» TASK ITEM: If a line of the data below holds the string "ErrKind", copy it.

(Stored items)

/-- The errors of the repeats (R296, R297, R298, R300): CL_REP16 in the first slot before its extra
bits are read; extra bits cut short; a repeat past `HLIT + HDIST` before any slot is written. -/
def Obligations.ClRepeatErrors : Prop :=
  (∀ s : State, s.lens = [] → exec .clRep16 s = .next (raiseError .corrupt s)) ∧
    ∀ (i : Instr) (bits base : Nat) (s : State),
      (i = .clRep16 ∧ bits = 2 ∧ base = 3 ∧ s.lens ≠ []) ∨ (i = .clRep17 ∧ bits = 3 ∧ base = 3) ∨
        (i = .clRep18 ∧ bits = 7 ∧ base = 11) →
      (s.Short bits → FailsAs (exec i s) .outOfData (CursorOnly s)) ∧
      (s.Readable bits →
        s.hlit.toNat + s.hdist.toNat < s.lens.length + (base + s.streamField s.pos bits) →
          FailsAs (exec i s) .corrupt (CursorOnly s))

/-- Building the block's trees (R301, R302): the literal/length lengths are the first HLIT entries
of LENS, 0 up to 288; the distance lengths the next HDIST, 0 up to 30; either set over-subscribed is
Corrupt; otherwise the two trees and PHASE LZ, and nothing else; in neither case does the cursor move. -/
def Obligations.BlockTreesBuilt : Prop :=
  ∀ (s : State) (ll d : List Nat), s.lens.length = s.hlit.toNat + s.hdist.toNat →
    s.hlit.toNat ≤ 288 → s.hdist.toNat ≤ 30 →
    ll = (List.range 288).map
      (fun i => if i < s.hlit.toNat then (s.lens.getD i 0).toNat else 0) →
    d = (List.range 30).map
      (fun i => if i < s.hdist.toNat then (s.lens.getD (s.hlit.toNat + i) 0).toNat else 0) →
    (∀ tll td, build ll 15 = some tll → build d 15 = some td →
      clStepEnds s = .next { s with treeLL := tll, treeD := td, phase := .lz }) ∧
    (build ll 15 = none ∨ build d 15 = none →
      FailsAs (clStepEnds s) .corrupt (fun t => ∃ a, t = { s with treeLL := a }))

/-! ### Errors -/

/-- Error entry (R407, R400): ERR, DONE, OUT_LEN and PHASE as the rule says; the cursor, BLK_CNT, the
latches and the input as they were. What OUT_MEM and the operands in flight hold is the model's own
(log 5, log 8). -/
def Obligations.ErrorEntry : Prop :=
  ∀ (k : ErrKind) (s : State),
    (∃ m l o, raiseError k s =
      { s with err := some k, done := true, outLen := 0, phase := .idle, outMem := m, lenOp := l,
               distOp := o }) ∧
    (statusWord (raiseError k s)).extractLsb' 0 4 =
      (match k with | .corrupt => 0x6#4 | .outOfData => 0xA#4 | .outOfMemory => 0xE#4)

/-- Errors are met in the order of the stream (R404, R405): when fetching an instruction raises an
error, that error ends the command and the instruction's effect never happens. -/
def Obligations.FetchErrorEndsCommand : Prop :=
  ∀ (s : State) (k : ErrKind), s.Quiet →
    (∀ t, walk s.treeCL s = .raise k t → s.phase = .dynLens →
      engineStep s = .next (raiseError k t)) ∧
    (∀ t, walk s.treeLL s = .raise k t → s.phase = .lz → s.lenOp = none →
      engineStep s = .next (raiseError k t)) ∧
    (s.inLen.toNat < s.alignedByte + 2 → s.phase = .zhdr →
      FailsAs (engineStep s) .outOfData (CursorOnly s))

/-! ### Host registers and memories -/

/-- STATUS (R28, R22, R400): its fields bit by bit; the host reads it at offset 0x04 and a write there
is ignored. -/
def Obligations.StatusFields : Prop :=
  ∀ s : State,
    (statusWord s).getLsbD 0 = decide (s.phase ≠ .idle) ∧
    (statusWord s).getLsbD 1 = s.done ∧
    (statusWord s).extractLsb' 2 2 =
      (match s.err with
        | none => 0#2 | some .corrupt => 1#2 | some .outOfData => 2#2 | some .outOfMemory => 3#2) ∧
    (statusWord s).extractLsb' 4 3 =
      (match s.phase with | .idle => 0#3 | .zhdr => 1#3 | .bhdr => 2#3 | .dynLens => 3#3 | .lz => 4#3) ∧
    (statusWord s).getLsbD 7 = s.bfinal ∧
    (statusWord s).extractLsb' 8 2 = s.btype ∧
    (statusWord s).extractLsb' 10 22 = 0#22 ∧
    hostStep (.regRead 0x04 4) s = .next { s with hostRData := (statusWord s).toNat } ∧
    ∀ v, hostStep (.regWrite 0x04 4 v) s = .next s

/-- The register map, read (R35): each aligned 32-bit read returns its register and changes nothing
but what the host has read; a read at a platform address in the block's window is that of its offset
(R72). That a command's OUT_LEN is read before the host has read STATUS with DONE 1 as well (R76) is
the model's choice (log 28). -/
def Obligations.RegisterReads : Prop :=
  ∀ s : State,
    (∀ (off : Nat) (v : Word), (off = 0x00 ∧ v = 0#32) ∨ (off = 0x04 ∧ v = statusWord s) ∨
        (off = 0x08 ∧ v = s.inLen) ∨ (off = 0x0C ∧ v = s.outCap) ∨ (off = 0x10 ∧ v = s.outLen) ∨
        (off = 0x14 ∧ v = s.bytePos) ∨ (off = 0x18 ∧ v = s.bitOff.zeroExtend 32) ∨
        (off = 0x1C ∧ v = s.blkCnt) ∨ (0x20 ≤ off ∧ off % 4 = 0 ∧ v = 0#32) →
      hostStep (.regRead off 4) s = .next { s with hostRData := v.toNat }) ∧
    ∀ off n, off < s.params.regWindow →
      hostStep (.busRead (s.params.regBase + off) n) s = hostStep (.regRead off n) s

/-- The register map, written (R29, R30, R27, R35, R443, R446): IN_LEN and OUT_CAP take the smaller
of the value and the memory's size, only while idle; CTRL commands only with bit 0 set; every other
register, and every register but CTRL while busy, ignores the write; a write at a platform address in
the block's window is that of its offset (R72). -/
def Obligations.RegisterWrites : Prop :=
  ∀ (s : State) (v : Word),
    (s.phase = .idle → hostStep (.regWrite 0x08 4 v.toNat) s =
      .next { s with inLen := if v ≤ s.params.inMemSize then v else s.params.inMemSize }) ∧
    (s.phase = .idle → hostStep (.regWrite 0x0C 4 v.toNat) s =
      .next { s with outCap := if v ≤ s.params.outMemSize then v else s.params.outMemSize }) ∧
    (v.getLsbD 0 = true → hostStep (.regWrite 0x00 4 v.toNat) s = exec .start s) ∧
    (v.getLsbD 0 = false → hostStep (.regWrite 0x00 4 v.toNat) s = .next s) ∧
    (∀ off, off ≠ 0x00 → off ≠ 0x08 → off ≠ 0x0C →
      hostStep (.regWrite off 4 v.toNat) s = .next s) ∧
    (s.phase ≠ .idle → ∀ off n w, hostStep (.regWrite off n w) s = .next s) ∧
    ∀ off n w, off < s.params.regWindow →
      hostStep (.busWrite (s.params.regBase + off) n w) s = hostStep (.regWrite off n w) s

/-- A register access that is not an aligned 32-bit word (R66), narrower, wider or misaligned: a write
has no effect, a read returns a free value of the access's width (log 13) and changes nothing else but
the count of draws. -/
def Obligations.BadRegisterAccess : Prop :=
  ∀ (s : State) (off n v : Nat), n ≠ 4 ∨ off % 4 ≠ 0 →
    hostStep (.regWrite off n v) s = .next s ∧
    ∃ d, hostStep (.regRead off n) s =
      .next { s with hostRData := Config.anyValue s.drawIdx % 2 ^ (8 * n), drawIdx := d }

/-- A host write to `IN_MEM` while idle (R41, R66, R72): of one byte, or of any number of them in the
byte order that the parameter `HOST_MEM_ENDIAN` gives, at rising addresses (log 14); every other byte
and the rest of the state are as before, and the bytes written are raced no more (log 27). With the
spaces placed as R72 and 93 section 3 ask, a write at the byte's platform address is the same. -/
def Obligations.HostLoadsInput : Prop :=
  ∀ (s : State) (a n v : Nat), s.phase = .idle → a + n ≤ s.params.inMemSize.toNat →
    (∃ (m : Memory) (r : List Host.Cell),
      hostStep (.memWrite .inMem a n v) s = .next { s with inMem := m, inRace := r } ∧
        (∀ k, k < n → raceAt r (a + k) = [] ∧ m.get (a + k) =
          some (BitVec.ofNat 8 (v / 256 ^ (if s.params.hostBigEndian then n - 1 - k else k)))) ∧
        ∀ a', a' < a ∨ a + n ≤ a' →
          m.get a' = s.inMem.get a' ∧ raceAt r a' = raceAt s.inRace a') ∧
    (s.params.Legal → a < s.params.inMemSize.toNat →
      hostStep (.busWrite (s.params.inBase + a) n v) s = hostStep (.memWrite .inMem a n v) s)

» SOLUTION FOR THIS EXERCISE:
  ∀ (k : ErrKind) (s : State),
  ∀ (s : State) (k : ErrKind), s.Quiet →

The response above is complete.